Large language models can reproduce training data, but under normal usage this happens rarely. Researchers demonstrate a significant gap between worst-case scenarios and realistic propensity.
A research team conducted a comprehensive evaluation to distinguish between two types of memorization: forced extraction (capability) and natural leakage (propensity). The study evaluated two fully open models – Comma and DFM Decoder – on two datasets and two languages. For this purpose, PropMe was introduced, a framework that contrasts classical capability tests with more realistic scenarios.
The central findings point to a stable gap between theoretical extraction and practical risk: prefix-based attacks elicit significantly stronger memorization signals than generic or dataset-specific prompts. However, propensity scores remain overall low. This means: the models can reveal training data when specifically queried for it – but do so only rarely in typical, non-adversarial usage situations.

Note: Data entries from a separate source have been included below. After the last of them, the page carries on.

-- ==== Sys2Proof/Machine/Sequencer.lean ====
section
/-! DEFINITION. The radio sequencer as its users see it (chapter 6): RF_BANDS, the channel filters, energy in a slot, the queue and what a
command waits for, when the sub-GHz receiver listens, and what a request that takes the air ends. -/
namespace Sys2Proof.Machine

open Sys2Proof

/-! ## RF_BANDS and TOKEN_TYPES (R119, R180) -/

/-- The TOKEN_TYPES section. -/
def State.typesSec (s : State) : Bytes := (s.section? 9).getD []

/-- The RF_BANDS section, CHAINMASK, DET_DBM, EXTSUB_DB2, and the band entry that TOKEN_TYPES selects. -/
def State.bandsSec (s : State) : Bytes := (s.section? 5).getD []
def State.chainMask (s : State) : Nat := u8 s.bandsSec 1 % 16
def State.detDbm (s : State) : Int := signed 8 (u8 s.bandsSec 6)
def State.extSub (s : State) : Int := signed 8 (u8 s.bandsSec 5)
def State.bandNo (s : State) : Nat := u8 s.typesSec 3
def State.bandRec (s : State) (b : Nat) : Bytes := slice s.bandsSec (0x10 + 16 * b) 16
def State.band (s : State) : Bytes := s.bandRec s.bandNo

/-- The code of the smallest of 25, 50, 100, 200, 400 kHz that is at least `need` Hz wide. -/
def filterStep (need : Nat) : Nat := ([25000, 50000, 100000, 200000, 400000].findIdx? (fun (w : Nat) => need ≤ w)).getD 4

/-- The wide filter fits both deviations, the narrow one that of RKE (R161). -/
def State.wideFilter (s : State) : Nat := filterStep (max (2 * (le s.band 4 4 + 10000)) (2 * (le s.band 8 4 + 1200)))
def State.narrowFilter (s : State) : Nat := filterStep (2 * (le s.band 8 4 + 1200))

/-- The filter in force: the wide one while a request holds the LF air, else the narrow one, with the RKE demodulator alone (R161). -/
def State.filterNow (s : State) : Nat := if s.lf.hold.isSome then s.wideFilter else s.narrowFilter

/-- Four windows of 64 us in a row above the threshold, referred to the antenna by EXTSUB_DB2 (R162). -/
def energyIn (thr ext : Int) : Nat → List (BitVec 8) → Bool
  | 4, _ => true
  | _, [] => false
  | n, w :: ws => if 2 * thr < 2 * signed 8 w.toNat - ext then energyIn thr ext (n + 1) ws else energyIn thr ext 0 ws

/-- Whether a response slot carries energy above DET_DBM. -/
def State.slotEnergy (s : State) (windows : List (BitVec 8)) : Bool := energyIn s.detDbm s.extSub 0 windows

/-! ## Synthesisers (R163, R165, R186) -/

/-- One-synthesiser operation (R165). -/
def State.oneSyn (s : State) : Bool := s.flag F.RF_STAT_SYN0_FAILED != s.flag F.RF_STAT_SYN1_FAILED

/-- The synthesiser that serves sub-GHz (0) or 2.4 GHz (1), the other one once it has failed. -/
def State.synFor (s : State) (n : Nat) : Nat :=
  if n = 0 then (if s.flag F.RF_STAT_SYN0_FAILED then 1 else 0) else if s.flag F.RF_STAT_SYN1_FAILED then 0 else 1

/-- Whether an operation uses the 2.4 GHz path, and whether it transmits there. -/
def opIs24 : RadioOp → Bool
  | .rxSub _ => false | .tx24 | .rx24 | .sweep | .flick => true
def opSends : RadioOp → Bool
  | .rxSub _ | .rx24 => false | .tx24 | .sweep | .flick => true

/-- The synthesiser whose lock an operation waits for; a sweep that gets none counts it against SYN1 (log entry 48). -/
def State.opSyn (s : State) (op : RadioOp) : Nat := s.synFor (if opIs24 op then 1 else 0)

/-- The tones of a sweep: 2404 + k MHz in ascending order, SYN0 on the even and SYN1 on the odd ones, one synthesiser on all in
one-synthesiser operation (R163, R186). -/
def State.sweepTones (s : State) : List (Nat × Nat) :=
  (List.range 72).map (fun k => (2404 + k, if s.oneSyn then s.synFor 1 else k % 2))

/-- Whether a section of the radio is out for a microcode reload: sub-GHz 3, 2.4 GHz 4 (Table 15-5, R182). -/
def State.sectionOut (s : State) (op : RadioOp) : Bool := s.upd.loading == some (if opIs24 op then 4 else 3)

/-- Whether the sub-GHz receiver listens: in use, its section not out, SYN0 not lent to a sweep (it is back at its lock, or 80 us after the
sweep at the latest), and with one synthesiser no 2.4 GHz operation on air (R163, R165). -/
def State.subListens (s : State) : Bool :=
  let high := match s.rf.onAir with | some c => opIs24 c.op | none => false
  let lent := s.rf.lent && (high || (match s.rf.back with | some t => decide (s.mt < t + 80) | none => true))
  s.enabled .rf && s.flag F.RF_STAT_SUB_OK && !s.onRc && s.upd.loading != some 3 && !lent && !(s.oneSyn && high)

/-- Whether an RKE copy that ends now, 93.33 ms long, met the gap of a sweep (R164). -/
def State.copyCut (s : State) : Bool := match s.rf.back with | some t => decide (s.mt < t + 93333) | none => false

/-! ## The queue (R167 to R169) -/

/-- Whether the operation on air serves a job. -/
def State.onRadio (s : State) (j : RadioJob) : Bool := s.rf.onAir.map (·.job) == some j

/-- A radio calibration at work is abandoned with 0x060A; it waits to start again from its first step. -/
def State.abandonCal (s : State) : State :=
  match s.rf.cal with
  | some c =>
    if !c.running then s
    else
      let s1 := { s with rf := { s.rf with cal := some { c with step := 1, running := false } } }
      ((((s1.event F.RF_EVT_CAL_ABORT).bump F.RF_CNT_CAL_ABORT).reason .rf 0x060A).putFlag F.RF_STAT_CAL_BUSY false).put F.RF_STAT_STATE 1
  | none => s

/-- How far RT is past an instant in ticks, and whether it is; RT wraps. -/
def State.rtPast (s : State) (start : Nat) : Nat := (s.tim.rt.toNat + 2 ^ 48 - start) % 2 ^ 48
def State.rtReached (s : State) (start : Nat) : Bool := decide (s.rtPast start < 2 ^ 47)

/-- RT at an instant of MT: 40,960 ticks a microsecond. -/
def State.rtAt (s : State) (t : Nat) : Nat := (((s.tim.rt.toNat : Int) + ((t : Int) - s.mt) * 40960) % 2 ^ 48).toNat

/-- A command joins the queue of 16, or is refused as one too many (0x060B) or as late by more than 10 us (0x060C). -/
def State.queueRadio (s : State) (c : RadioCmd) : State × Bool :=
  let late := s.rtPast c.start
  if !s.enabled .rf || s.onRc then (s, false)
  else if 16 ≤ s.rf.queue.length then (((s.event F.RF_EVT_QUEUE_FULL).bump F.RF_CNT_LATE).reason .rf 0x060B, false)
  else if 409600 < late && late < 2 ^ 47 then (((s.event F.RF_EVT_LATE).bump F.RF_CNT_LATE).reason .rf 0x060C, false)
  else
    let s1 := s.abandonCal
    let s2 := { s1 with rf := { s1.rf with queue := s1.rf.queue ++ [c] } }
    (if s2.rf.onAir.isNone && !s2.flag F.RF_STAT_TEST_ON then s2.rfState 2 else s2, true)

/-- A sub-GHz receive window of a request, in us of MT (R168: the LF sequencer commands them). -/
def State.queueWindow (s : State) (slots start us : Nat) (j : RadioJob) : State :=
  (s.queueRadio ⟨.rxSub slots, s.rtAt start, 40960 * us, 0, j⟩).1

/-- Commands of sessions leave the queue; what is on air for them runs to its end. -/
def State.dropQueued (s : State) : State := { s with rf := { s.rf with queue := s.rf.queue.filter (fun c => c.job == .plain) } }

/-- What is on air for a session ends with it. -/
def State.dropOnAir (s : State) : State :=
  match s.rf.onAir with
  | some c => if c.job = .plain then s else ({ s with rf := { s.rf with onAir := none } }).rfIdle
  | none => s

/-- The power that a frame of a setting goes out with: the lower of the setting and the cap, both signed in 0.5 dB (R177). -/
def State.txPower (s : State) (setting : Nat) : Nat := unsigned 8 (min (signed 8 setting) (signed 8 (s.get F.RF_TXPWR_CAP)))

/-- Between two entries of a table: the place of `x` between the grid values 0 to `n` that lie `step` apart, held to the ends. -/
def gridAt (x step : Rat) (n : Nat) : Nat × Rat :=
  let i := min (n - 1) (max 0 (x / step).floor).toNat
  (i, max 0 (min 1 (x / step - i)))

/-- The PA gain that the factory table gives at a die temperature in C and a PA rail in mV: 9 temperatures from -40 to +125, 3 rails from
3.0 V to 3.6 V, evenly spaced and interpolated linearly (R177; log entry 157). -/
def paGainAt (temp : Int) (mv : Nat) : Rat :=
  let a := gridAt ((temp : Rat) + 40) (165 / 8) 8
  let b := gridAt ((mv : Rat) - 3000) 300 2
  let e := fun (i j : Nat) => Config.paEntry Config.trim i j
  let row := fun (j : Nat) => e a.1 j + (e (a.1 + 1) j - e a.1 j) * a.2
  row b.1 + (row (b.1 + 1) - row b.1) * b.2

/-- At the start of each frame the factory table gives the PA gain at the die temperature and the PA rail as measured; the frame is corrected
for it throughout (R177; log entry 157). -/
def State.paMeasure (s : State) : State :=
  { s with rf := { s.rf with paGain := paGainAt (signed 8 (s.get F.RF_TEMP_NOW_T)) (Config.paRail s.mt) } }

/-! ## The radio as the air is taken (R169, R175, R178) -/

/-- A test transmission, running or starting, ends. -/
def State.endTest (s : State) : State :=
  if s.flag F.RF_STAT_TEST_ON || s.rf.test then
    (({ s with rf := { s.rf with test := false } }).putFlag F.RF_STAT_TEST_ON false).put F.RF_STAT_STATE 1
  else s

/-- What a request that takes the LF air ends on the radio: a calibration, and a test with its event. -/
def State.radioYields (s : State) : State :=
  let s1 := s.abandonCal
  if s1.flag F.RF_STAT_TEST_ON then (s1.endTest).event F.RF_EVT_TEST_STOP else s1.endTest

end Sys2Proof.Machine
end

DFM Decoder, which was continuously pretrained from Comma, showed reduced memorization and memorization propensity for the Common Pile dataset. This demonstrates that memorization capabilities can decrease through late-stage training runs that emphasize partially different data. The researchers also investigate mechanisms such as SimpleTrace, a lightweight tracing procedure based on Infini-Gram, which traces outputs back to large-scale training corpora and computes verbatim, near-verbatim, and propensity-transformed metrics.
For CTOs and security professionals, this implies: memorization audits should report both worst-case scenarios and actual leak propensity to obtain a complete risk picture. A model that would rarely disclose training data under normal usage but is vulnerable to attacks requires different protective measures than one with a high spontaneous leak rate.